• [BRIEF]:
Go through the records line by line from the top and repeat each one exactly, ending with the line that contains "## Buffers -/".

• [DATA TO EXAMINE]:
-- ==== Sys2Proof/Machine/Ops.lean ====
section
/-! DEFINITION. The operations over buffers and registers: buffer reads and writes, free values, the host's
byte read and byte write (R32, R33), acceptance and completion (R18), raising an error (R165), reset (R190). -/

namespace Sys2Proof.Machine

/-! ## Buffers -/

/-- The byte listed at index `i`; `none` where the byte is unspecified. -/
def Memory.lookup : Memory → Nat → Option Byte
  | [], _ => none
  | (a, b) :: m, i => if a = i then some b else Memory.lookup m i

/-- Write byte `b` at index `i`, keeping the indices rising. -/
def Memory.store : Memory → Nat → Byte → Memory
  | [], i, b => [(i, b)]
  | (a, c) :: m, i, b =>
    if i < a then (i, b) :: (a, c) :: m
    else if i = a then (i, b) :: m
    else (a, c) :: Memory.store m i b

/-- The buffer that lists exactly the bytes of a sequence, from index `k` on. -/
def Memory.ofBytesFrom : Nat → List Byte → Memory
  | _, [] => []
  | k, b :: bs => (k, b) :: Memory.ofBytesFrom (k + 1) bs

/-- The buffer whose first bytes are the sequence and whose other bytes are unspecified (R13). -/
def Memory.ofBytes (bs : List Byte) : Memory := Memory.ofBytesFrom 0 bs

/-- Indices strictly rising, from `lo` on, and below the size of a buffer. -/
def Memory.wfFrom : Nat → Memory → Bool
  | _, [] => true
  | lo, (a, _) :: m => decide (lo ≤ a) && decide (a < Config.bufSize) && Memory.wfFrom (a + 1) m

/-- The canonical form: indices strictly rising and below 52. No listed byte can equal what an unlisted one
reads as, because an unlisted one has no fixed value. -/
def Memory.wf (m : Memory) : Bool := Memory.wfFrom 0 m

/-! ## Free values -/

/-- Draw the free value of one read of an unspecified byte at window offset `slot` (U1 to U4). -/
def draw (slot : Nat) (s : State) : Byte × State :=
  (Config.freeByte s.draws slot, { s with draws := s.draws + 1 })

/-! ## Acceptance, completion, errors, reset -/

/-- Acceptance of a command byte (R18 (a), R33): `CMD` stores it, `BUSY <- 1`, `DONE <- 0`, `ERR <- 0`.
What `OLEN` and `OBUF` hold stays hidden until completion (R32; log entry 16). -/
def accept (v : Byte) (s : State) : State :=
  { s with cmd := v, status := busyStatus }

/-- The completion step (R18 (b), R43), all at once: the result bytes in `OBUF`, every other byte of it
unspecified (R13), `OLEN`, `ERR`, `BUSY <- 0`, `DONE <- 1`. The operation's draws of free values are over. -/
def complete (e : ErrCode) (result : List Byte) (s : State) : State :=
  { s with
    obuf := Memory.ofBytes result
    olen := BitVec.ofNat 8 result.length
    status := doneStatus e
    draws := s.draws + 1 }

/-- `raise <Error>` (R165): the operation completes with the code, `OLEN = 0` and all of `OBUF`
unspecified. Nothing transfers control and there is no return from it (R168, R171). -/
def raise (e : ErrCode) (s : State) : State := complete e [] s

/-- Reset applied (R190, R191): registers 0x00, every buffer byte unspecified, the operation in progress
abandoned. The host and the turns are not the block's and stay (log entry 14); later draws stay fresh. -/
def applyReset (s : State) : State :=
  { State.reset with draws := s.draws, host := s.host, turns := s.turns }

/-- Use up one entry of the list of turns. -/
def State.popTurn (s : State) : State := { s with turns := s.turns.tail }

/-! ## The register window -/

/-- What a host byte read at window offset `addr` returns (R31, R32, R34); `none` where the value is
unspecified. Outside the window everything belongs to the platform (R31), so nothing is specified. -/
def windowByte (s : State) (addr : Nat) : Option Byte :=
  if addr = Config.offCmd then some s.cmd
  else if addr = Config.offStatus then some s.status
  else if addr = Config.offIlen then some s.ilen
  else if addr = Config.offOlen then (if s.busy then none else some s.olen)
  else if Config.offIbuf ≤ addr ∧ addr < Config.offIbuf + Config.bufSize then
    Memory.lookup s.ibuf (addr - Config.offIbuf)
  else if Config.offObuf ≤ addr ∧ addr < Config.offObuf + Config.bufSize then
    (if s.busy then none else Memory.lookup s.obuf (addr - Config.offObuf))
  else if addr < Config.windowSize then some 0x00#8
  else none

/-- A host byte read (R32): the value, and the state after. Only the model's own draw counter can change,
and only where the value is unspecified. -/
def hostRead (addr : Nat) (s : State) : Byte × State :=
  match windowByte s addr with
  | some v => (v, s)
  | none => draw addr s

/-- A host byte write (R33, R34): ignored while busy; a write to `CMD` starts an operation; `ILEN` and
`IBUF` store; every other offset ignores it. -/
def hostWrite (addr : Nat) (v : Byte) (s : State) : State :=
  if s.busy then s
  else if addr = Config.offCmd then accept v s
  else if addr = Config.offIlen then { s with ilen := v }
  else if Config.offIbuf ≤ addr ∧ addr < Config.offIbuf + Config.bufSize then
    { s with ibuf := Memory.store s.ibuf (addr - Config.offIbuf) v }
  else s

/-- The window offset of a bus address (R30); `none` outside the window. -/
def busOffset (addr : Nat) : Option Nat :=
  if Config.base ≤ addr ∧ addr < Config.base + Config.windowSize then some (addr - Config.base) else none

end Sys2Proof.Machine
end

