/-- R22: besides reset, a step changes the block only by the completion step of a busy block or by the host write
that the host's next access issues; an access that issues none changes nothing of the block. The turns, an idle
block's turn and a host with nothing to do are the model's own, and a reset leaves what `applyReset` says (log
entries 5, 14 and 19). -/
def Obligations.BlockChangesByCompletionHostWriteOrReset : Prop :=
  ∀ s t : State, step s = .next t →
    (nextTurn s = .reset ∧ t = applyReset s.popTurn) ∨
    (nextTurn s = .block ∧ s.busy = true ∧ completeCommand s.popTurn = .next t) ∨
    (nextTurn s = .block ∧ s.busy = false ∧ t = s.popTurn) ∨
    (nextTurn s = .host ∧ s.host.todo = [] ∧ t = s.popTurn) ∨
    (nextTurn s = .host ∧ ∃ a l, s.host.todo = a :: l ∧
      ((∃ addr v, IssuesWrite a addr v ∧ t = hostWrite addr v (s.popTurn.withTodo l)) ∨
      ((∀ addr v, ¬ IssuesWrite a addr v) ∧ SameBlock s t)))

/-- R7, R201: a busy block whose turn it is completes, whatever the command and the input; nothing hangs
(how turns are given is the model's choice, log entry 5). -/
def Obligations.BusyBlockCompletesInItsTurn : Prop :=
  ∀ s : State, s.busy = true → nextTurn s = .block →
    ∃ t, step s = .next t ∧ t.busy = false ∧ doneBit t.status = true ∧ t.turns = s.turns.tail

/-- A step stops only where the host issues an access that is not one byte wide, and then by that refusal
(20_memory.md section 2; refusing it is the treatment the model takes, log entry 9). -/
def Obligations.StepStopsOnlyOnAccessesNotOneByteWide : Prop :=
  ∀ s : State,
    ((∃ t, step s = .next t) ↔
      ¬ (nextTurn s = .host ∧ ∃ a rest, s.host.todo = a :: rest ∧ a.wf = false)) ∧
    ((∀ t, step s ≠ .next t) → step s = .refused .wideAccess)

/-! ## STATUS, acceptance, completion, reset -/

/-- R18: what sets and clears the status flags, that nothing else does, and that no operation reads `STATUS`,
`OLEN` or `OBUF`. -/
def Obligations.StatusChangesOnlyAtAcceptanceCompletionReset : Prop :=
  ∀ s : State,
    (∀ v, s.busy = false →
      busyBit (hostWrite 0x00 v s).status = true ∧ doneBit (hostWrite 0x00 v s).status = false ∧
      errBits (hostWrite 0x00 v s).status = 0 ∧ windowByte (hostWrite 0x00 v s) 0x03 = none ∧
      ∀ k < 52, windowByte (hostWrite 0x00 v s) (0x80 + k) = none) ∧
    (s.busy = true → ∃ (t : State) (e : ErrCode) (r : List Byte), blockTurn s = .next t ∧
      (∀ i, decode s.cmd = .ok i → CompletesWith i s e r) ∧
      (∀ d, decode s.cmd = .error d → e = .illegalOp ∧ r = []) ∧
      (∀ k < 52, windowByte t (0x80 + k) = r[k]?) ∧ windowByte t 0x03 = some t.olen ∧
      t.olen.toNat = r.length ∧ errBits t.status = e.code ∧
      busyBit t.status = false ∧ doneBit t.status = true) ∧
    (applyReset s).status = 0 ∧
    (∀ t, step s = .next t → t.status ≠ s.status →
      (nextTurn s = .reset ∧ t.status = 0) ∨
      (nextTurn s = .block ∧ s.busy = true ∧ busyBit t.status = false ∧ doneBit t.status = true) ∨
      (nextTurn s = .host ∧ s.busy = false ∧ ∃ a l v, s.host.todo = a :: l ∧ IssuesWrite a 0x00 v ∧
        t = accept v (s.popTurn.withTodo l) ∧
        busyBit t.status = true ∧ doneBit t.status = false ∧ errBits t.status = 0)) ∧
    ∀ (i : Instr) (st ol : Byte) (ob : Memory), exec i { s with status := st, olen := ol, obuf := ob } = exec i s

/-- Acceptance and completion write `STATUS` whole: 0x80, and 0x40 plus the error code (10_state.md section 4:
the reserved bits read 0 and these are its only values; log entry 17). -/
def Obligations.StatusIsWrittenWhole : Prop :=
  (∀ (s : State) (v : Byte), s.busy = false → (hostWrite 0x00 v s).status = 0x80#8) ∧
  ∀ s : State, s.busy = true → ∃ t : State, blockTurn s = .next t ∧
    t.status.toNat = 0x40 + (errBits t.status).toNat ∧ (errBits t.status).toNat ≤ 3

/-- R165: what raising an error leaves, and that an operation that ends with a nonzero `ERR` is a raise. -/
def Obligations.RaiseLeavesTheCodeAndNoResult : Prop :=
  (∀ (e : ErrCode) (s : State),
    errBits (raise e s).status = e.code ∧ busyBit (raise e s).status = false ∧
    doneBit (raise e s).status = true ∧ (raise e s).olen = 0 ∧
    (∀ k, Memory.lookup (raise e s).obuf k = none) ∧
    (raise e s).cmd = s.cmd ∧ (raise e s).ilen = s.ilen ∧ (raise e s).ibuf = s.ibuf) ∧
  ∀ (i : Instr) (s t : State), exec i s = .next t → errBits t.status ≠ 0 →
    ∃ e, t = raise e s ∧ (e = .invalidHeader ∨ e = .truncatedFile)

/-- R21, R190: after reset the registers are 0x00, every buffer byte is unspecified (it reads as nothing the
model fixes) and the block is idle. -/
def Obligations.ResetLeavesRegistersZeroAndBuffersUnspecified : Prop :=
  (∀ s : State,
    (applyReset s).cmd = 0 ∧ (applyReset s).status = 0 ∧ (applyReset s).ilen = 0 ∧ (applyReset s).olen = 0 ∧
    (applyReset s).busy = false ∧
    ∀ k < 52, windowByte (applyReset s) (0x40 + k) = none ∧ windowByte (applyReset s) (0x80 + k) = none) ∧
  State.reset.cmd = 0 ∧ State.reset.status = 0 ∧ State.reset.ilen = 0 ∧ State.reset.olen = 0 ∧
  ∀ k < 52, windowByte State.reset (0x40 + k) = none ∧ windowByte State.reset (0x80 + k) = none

• [ANSWER]:
-- ==== Sys2Proof/Machine/Ops.lean ====
section
/-! DEFINITION. The operations over buffers and registers: buffer reads and writes, free values, the host's
byte read and byte write (R32, R33), acceptance and completion (R18), raising an error (R165), reset (R190). -/

namespace Sys2Proof.Machine

/-! ## Buffers -/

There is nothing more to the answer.